Впервые в жизни она столкнулась с таким напором, с таким безыскусным и неподдельным желанием общаться с ней. Леша с трудом скрывал свое нетерпение, когда, заваленная работой, она не успевала быстро ему отвечать, словно не замечая ни ее снисходительности, ни откровенных равнодушных отписок. Казалось, он просто игнорировал ее иронические замечания и колкости, делая вид, что к нему они не относятся. Поначалу она предполагала, что очень быстро начнет в его обществе скучать — он не блистал эрудицией, нередко не понимал смысла ее шуток. Но вода терпеливо, капля за каплей, точила камень — его непосредственность и настойчивость делали свое дело, и она смягчалась, оттаивала, шажок за шажком подпуская его все ближе и ближе. Он не отходил привычно в сторону, когда она, раздраженная рабочей беготней, захлопывала перед ним дверь — он тут же беззастенчиво лез в окно, задавая вопросы, терпеливо докапываясь до причин ее плохого настроения. Он не знал слова «нет», он упорно шел к своей цели, и этой целью была она.

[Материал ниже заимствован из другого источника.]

/-- Spoiling a name touches that name and its pending results alone. -/
theorem spoilNames_frame (s : State) (g : Group) (n : Nat) :
    (spoilNames s g [n]).1 = { s with fresh := (spoilNames s g [n]).1.fresh } ∧
      (spoilNames s g [n]).2 = { g with v := (spoilNames s g [n]).2.v, pend := (spoilNames s g [n]).2.pend } ∧
      ∀ k, k ≠ n → look (spoilNames s g [n]).2.v k = look g.v k := by
  unfold spoilNames
  generalize hl : g.pend.filter (fun p => [n].contains p.name) = l
  have hmem : ∀ p ∈ l, p.name = n := by
    intro p hp
    rw [← hl] at hp
    simpa using (List.mem_filter.mp hp).2
  clear hl
  induction l generalizing s g with
  | nil => exact ⟨rfl, rfl, fun _ _ => rfl⟩
  | cons p r ih =>
    simp only [List.foldl_cons]
    obtain ⟨h1, h2, h3⟩ := ih { s with fresh := s.fresh + 32 }
      { g with v := put g.v p.name (freeLike (look g.v p.name) s.fresh), pend := g.pend.map (fun q => if q.name = p.name then { q with spoiled := true } else q) }
      (fun q hq => hmem q (by simp [hq]))
    refine ⟨?_, ?_, ?_⟩
    · rw [h1]
    · rw [h2]
    · intro k hk
      rw [h3 k hk]
      have : p.name = n := hmem p (by simp)
      exact look_put_ne _ _ (by rw [this]; exact hk)

/-- The state and the group after `writeNow`. -/
theorem writeNow_spec {s t : State} {i : Issuer} {g : Group} (h : OnlyGroup s t i) (hg : Holds t i g) (n : Nat) (toUni : Bool) (m : Mask) (f : Nat → Word) :
    ∃ g', OnlyGroup s (writeNow t i n toUni m f) i ∧ Holds (writeNow t i n toUni m f) i g' ∧
      g' = { g with v := g'.v, badV := g'.badV, pend := g'.pend } ∧ (∀ k, k ≠ n → look g'.v k = look g.v k) ∧
      ((∀ p ∈ g.pend, p.name ≠ n) → g' = writeName g n toUni m f) ∧ (writeNow t i n toUni m f).cur = t.cur := by
  obtain ⟨h1, h2, h3⟩ := spoilNames_frame t (writeName g n toUni m f) n
  refine ⟨(spoilNames t (writeName g n toUni m f) [n]).2, ?_, ?_, ?_, ?_, ?_, ?_⟩
  · unfold writeNow
    simp only [groupNow_of_holds hg]
    rw [h1]
    exact onlyGroup_onIssuing (onlyGroup_fresh h _) (holds_fresh hg _) _
  · unfold writeNow
    simp only [groupNow_of_holds hg]
    rw [h1]
    apply holds_onIssuing (holds_fresh hg _)
    · rw [h2]; rfl
    · rw [h2]; rfl
  · rw [h2]; rfl
  · intro k hk
    rw [h3 k hk]
    exact look_writeName_ne g toUni m f hk
  · intro hp
    rw [spoilNames_none t (writeName g n toUni m f) n hp]
  · unfold writeNow
    simp only [groupNow_of_holds hg]
    rw [h1]
    rfl

/-- The destination is written: the state, the group, its registers. -/
theorem writeDest_spec {s t : State} {i : Issuer} {g : Group} (h : OnlyGroup s t i) (hg : Holds t i g) (d : Opnd) (uni : Bool) (m : Mask) (f : Nat → Word) :
    ∃ g', OnlyGroup s (writeDest t i d uni m f) i ∧ Holds (writeDest t i d uni m f) i g' ∧
      g' = { g with v := g'.v, badV := g'.badV, s := g'.s, badS := g'.badS, pend := g'.pend } ∧ (∀ k, k ∉ opNames d → look g'.v k = look g.v k) ∧
      (∀ n, d = .v n → (∀ p ∈ g.pend, p.name ≠ n.toNat) → g' = writeName g n.toNat uni m f) ∧
      (∀ n, d = .s n → sReg g' n.toNat = f (lowestLane m)) ∧ (∀ k, k ∉ opSNames d → sReg g' k = sReg g k) ∧
      (writeDest t i d uni m f).cur = t.cur := by
  cases d with
  | v n =>
    obtain ⟨g', h1, h2, h3, h4, h5, h6⟩ := writeNow_spec h hg n.toNat uni m f
    refine ⟨g', h1, h2, by rw [h3], ?_, ?_, ?_, ?_, h6⟩
    · intro k hk
      exact h4 k (by simpa [opNames] using hk)
    · intro n' hn hp
      cases hn
      exact h5 hp
    · intro n' hn
      cases hn
    · intro k _
      rw [h3]
      rfl
  | s n =>
    refine ⟨setS g n.toNat (f (lowestLane m)), onlyGroup_onIssuing h hg _, holds_onIssuing hg _ rfl rfl, rfl, fun _ _ => rfl, ?_, ?_, ?_, ?_⟩
    · intro n' hn
      cases hn
    · intro n' hn
      cases hn
      simp [sReg_setS]
    · intro k hk
      rw [sReg_setS, if_neg (by simpa [opSNames] using hk)]
    · show (onIssuing t i _).cur = t.cur
      rw [onIssuing_eq hg]
      rfl
  | p n => exact ⟨g, h, hg, rfl, fun _ _ => rfl, nofun, nofun, fun _ _ => rfl, rfl⟩
  | k c => exact ⟨g, h, hg, rfl, fun _ _ => rfl, nofun, nofun, fun _ _ => rfl, rfl⟩
  | none => exact ⟨g, h, hg, rfl, fun _ _ => rfl, nofun, nofun, fun _ _ => rfl, rfl⟩
  | reserved c => exact ⟨g, h, hg, rfl, fun _ _ => rfl, nofun, nofun, fun _ _ => rfl, rfl⟩
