-- ==== Sys2Proof/Laws/Exec.lean ====
section
/-! SUPPORT. The meaning of each constructor, as an equation. -/

namespace Sys2Proof.Machine
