/-- An access that reaches its home needs the right of its target. -/
def needsRight (s : State) (k : Nat) (q : Need) (miss : Bool) : Bool := atHome (coreOf s k) q || (miss && !q.acc.writes)

/-- The tag that a compared access sees is not its address's. -/
def tagMismatch (s : State) (k : Nat) (ctx : BitVec 10) (q : Need) (va : Word) (pa : Nat) : Bool :=
  q.tagged && (ctxOf s ctx.toNat).tagmode != 0 && tagSeen s k ctx q va pa != vaTag va

theorem tagMismatch_iff : tagMismatch s k ctx q va pa = true ↔
    q.tagged = true ∧ (ctxOf s ctx.toNat).tagmode ≠ 0 ∧ tagSeen s k ctx q va pa ≠ vaTag va := by
  simp [tagMismatch, and_assoc]

/-- The data that an access takes is poisoned. -/
def takesPoison (s : State) (k : Nat) (ctx : BitVec 10) (q : Need) (va : Word) (pa : Nat) : Bool :=
  q.data && (!q.acc.writes || q.acc.atomic) && poisonSeen s k ctx q va pa

theorem takesPoison_iff : takesPoison s k ctx q va pa = true ↔
    q.data = true ∧ (q.acc.writes = false ∨ q.acc.atomic = true) ∧ poisonSeen s k ctx q va pa = true := by
  simp [takesPoison, and_assoc]

section Memory

variable (h : isHostWindow pa = false)

include h

theorem judge_ungranted (ht : ¬ (needsRight s k q miss = true → memGrants s (ctxOf s ctx.toNat).polder pa q.right = true)) :
    judge s k ctx q va pa ipa miss = { found := .bad { cause := causeAccess } } := by
  obtain ⟨hr, hg⟩ := Classical.not_imp.mp ht
  rw [judge, if_neg (by simp [h]), if_pos (by simpa [needsRight, hg] using hr)]

variable (ht : needsRight s k q miss = true → memGrants s (ctxOf s ctx.toNat).polder pa q.right = true)

include ht

/-- Past the table: the tag in trap mode, then poison; a mismatch in report mode is noted. -/
theorem judge_granted : judge s k ctx q va pa ipa miss =
    if tagMismatch s k ctx q va pa && (ctxOf s ctx.toNat).tagmode = 2 then { found := .bad { cause := causeTag } }
    else if takesPoison s k ctx q va pa then { found := .bad { cause := causeEcc } }
    else { found := .ok .hbm pa ipa, mismatch := tagMismatch s k ctx q va pa } := by
  have hno : ¬ (needsRight s k q miss && !memGrants s (ctxOf s ctx.toNat).polder pa q.right) = true := by simpa using ht
  exact (if_neg (by simp [h])).trans (if_neg hno)

theorem judge_traps_tag (hm : tagMismatch s k ctx q va pa = true) (h2 : (ctxOf s ctx.toNat).tagmode = 2) :
    judge s k ctx q va pa ipa miss = { found := .bad { cause := causeTag } } := by
  rw [judge_granted h ht, if_pos (by simp [hm, h2])]

variable (hm : ¬ (tagMismatch s k ctx q va pa = true ∧ (ctxOf s ctx.toNat).tagmode = 2))

include hm

theorem judge_poisoned (hp : takesPoison s k ctx q va pa = true) : judge s k ctx q va pa ipa miss = { found := .bad { cause := causeEcc } } := by
  rw [judge_granted h ht, if_neg (by simpa using hm), if_pos hp]

theorem judge_passes (hp : ¬ takesPoison s k ctx q va pa = true) :
    judge s k ctx q va pa ipa miss = { found := .ok .hbm pa ipa, mismatch := tagMismatch s k ctx q va pa } := by
  rw [judge_granted h ht, if_neg (by simpa using hm), if_neg hp]

end Memory

end Judge

/-! ### An access whose page has been looked up for another lane (R404) -/

section Pages

variable {s : State} {k : Nat} {ctx : BitVec 10} {q : Need} {a : Word} {walks : List (Word × XFault)}

variable (hf : isFabricVa a = false) (hs : servedBy (coreOf s k) ctx q a = none)

include hf hs

theorem checkAccess_walked (pages : List (Word × Nat × Nat)) {w : Word × XFault} (h : walks.find? (fun w => w.1 == pageOfVa a) = some w) :
    checkAccess s k ctx q walks pages a = (s, { found := .bad w.2, walked := true }) := by
  simp [checkAccess, hf, hs, h]

theorem checkAccess_paged {pages : List (Word × Nat × Nat)} {t : Word × Nat × Nat} (hw : walks.find? (fun w => w.1 == pageOfVa a) = none)
    (h : pages.find? (fun w => w.1 == pageOfVa a) = some t) :
    checkAccess s k ctx q walks pages a = (s, judge s k ctx q a (t.2.1 + a.toNat % 4096) (t.2.2 + a.toNat % 4096) true) := by
  simp [checkAccess, hf, hs, hw, h]

end Pages

end Sys2Proof.Machine

namespace Sys2Proof.Proofs

open Sys2Proof Sys2Proof.Machine

/-- Settles O59: the checks of a lane in their order, then those of the place that its address gives. -/
theorem accessChecks : Obligations.AccessChecks := by
  refine fun s i q a => ⟨firstFault_misaligned s i, firstFault_scratch_iff s i, fun ha hq => ?spaces, fun g p l f => probeLane_first g p l,
    fun g p l sh h hbx => probeLane_uncovered g p l h hbx, fun g p l b h hbx hq hb => ?scratch, fun ctx pa ipa miss => ?place,
    fun ctx walks pages f hf hs hw => checkAccess_walked hf hs pages hw, fun ctx walks pages t hf hs hw hp => checkAccess_paged hf hs hw hp⟩
  case spaces =>
    rw [firstFault_memory s i ha hq]
    exact ⟨spaceFault_fabric, spaceFault_lower, spaceFault_of_no_space q, spaceFault_upper q⟩
  case scratch =>
    rw [probeLane_plain g p l h hbx]
    exact ⟨probeDeep_scratch_sound p l 0 hq hb, probeDeep_scratch_poisoned p l 0 hq hb⟩
  case place =>
    dsimp only
    rw [← tagMismatch_iff, ← takesPoison_iff]
    refine ⟨fun h hq => ?_, fun h hq hg => ?_, fun h hq hg => ?_, fun h ht => ?_, fun h ht hm h2 => ?_, fun h ht hm hp => ?_, fun h ht hm hp => ?_⟩
    · rw [judge_host_barred h hq]
    · rw [judge_host_ungranted h hq hg]
    · rw [judge_host_granted h hq hg]
    · rw [judge_ungranted h ht]
    · rw [judge_traps_tag h ht hm h2]
    · rw [judge_poisoned h ht hm hp]
    · rw [judge_passes h ht hm hp]
      exact ⟨rfl, Iff.rfl⟩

Иной раз она искренне поражалась его толстокожести, его всепобеждающей наглости и апломбу, осознавая, что волей-неволей это производит на нее впечатление. В ответ она отпускала сальные шуточки, задавала ему провокационные вопросы, пытаясь по его реакции понять, насколько это его задевает, и что ему от нее нужно. Он не был искушен в словесных пикировках, иной раз демонстрируя почти мальчишескую застенчивость. Он изо всех сил старался выглядеть перед ней взрослым и зрелым, и это противоречивое сочетание самоуверенности и неискушенности безотчетно ей нравилось.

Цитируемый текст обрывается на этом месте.